[Date Prev][Date Next][Thread Prev][][Date Index][Thread Index]

Re: display html patch



At the end of this message is version 2 of the display html patch.  It
now also accounts for some non-standard HTML entities, as well as makes
w3m-filter-asahi-shimbun also call w3m-ucs-to-string instead of
w3m-ucs-to-char.  I hope it's useful.  Comments are very welcome.


TSUCHIYA Masatoshi <tsuchiya@namazu.org> writes:
[...]
> Emacs21 partially supports Unicode (unfortunately, its implementation
> level is not sufficient for Japanese users' requirements), so
> w3m-ucs-to-char() defined in w3m-e21.el is used when using Emacs21
> without Mule-UCS.  When you use Emacs21 with Mule-UCS and
> `w3m-use-mule-ucs' is not equal to nil, w3m-ucs-to-char() defined in
> w3m-ucs.el is still used instead of one defined in w3m-e21.el.
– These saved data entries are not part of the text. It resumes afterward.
-- ==== Sys2Proof/Machine/State.lean ====
section
/-! DEFINITION. The state of the core (10_state.md), as plain data, its value after RESET, and the ways
a step can stop. The last three fields are the model's own: the parameters the machine was built with
and the positions of the two oracles. -/

namespace Sys2Proof.Machine

/-- `ERR` (rule R44, rule R312). -/
inductive ErrCode where
  /-- Code 0: no error. -/
  | none
  /-- Code 1: CALL with SP = 16 (rule R313). -/
  | stackOverflow
  /-- Code 2: RET with SP = 0 (rule R314). -/
  | stackUnderflow
  /-- Code 3: a data address above 0xFFF (rule R315). -/
  | memBounds
  /-- Code 4: a fetch with pc > 0xFFE (rule R316). -/
  | fetchBounds
deriving DecidableEq, Repr

/-- `MEM` as the bytes that differ from their reset value, the addresses strictly rising (rule R43;
the canonical form is Memory.wf, notes/assumptions/5.md). -/
abbrev Memory := List Host.Cell

/-- `FB` as a list of rows, row 0 first, each a list of pixels, column 0 first (rule R41). -/
abbrev Framebuffer := List (List Bool)

/-- Every piece of state of 10_state.md section 1, and the model's own three fields. -/
structure State where
  /-- V0 to VF (rule R30). -/
  v : Vector Byte 16
  /-- The index register I (rule R34). -/
  i : Word
  /-- The program counter (rule R36). -/
  pc : Word
  /-- STACK[0..15] (rule R38). -/
  stack : Vector Word 16
  /-- SP, the stack depth, 0 to 16 (rule R38). -/
  sp : Fin 17
  /-- DT, the delay timer (rule R40). -/
  dt : Byte
  /-- ST, the sound timer (rule R40). -/
  st : Byte
  /-- MEM (rule R43). -/
  mem : Memory
  /-- FB (rule R41). -/
  fb : Framebuffer
  /-- KEYS: bit k is set when key k is pressed (rule R42). -/
  keys : BitVec 16
  /-- HALTED (rule R44). -/
  halted : Bool
  /-- ERR (rule R44). -/
  err : ErrCode
  /-- The parameters (rules R6 to R11); no command changes them (notes/assumptions/1.md). -/
  cfg : Config
  /-- How many bytes have been drawn from RND (rule R12, notes/assumptions/3.md). -/
  rndDraws : Nat
  /-- How many choices KEYPICK has made (rule R12, notes/assumptions/4.md). -/
  keyPicks : Nat
deriving DecidableEq, Repr

/-- The state after RESET (rule R57, rule R340) of a machine with parameters cfg whose oracles have
given so many values. Memory that lists nothing holds FONT and zeros. -/
def State.resetWith (cfg : Config) (rndDraws keyPicks : Nat) : State where
  v := Vector.replicate 16 0
  i := 0
  pc := 0x0200
  stack := Vector.replicate 16 0
  sp := 0
  dt := 0
  st := 0
  mem := []
  fb := List.replicate cfg.screenH (List.replicate cfg.screenW false)
  keys := 0
  halted := false
  err := .none
  cfg := cfg
  rndDraws := rndDraws
  keyPicks := keyPicks

/-- The machine right after construction, which is RESET (rule R341), with default parameters. -/
def State.reset : State := State.resetWith Config.standard 0 0

/-- No step of this machine stops with a fault, so there is no constructor: the spec gives every word
an effect, and a fatal error is a next state with HALTED and ERR set (rule R311). -/
inductive Fault where
deriving DecidableEq, Repr

/-- Why an instruction has no meaning in the model. -/
inductive Refusal where
  /-- Raised by exec's arm of an instruction that has no meaning yet; safe, since nothing is claimed of
  it. No arm raises it. -/
  | notModelled (mnemonic : String)
deriving DecidableEq, Repr

/-- What a meaning or a step answers. -/
abbrev Outcome := Host.Outcome State Fault Refusal

end Sys2Proof.Machine
end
As you may have noticed, my patch actually defines a new function,
w3m-ucs-to-string, which is called by w3m-entity-value instead of
w3m-ucs-to-char (in w3m.el).  So, as far as I can tell; by applying my
patch, w3m-ucs-to-char is never called anywhere and therefore not needed
anymore.

My question is now: Is the patch useful?  Or am I missing something --
clearly, I have not taken the various w3m-ucs-to-char implementations
under consideration.  Do I need to?

>>* Why are non-displayable characters displayed as ~ (tilde) on an
>>emacs with mule-ucs, and ? (question mark) on an emacs without
>>mule-ucs?
>
> I cannot imagine the cause of your trouble.  Could you check whether
> the expression,
>
>    (ucs-to-char codepoint),
>
> returns an integer or nil, when using Emacs21 with Mule-UCS?  And
> more, could you check whether Unicode fonts are available or not?

(w3m-ucs-to-char codepoint) returns 126 regardless of the integer (I
tried with a few -- 17, 110, 78, 160).  This is Emacs 21 with mule-ucs.
Emacs 21 without mule-ucs returns the integer itself, unless it's 160 or
above, it seems.

Since I use the console, full unicode fonts are not available.  I can
display only a subset -- iso-8859-1 and some cyrillic fonts, I believe.
I can definitely not display Japanese characters, for example.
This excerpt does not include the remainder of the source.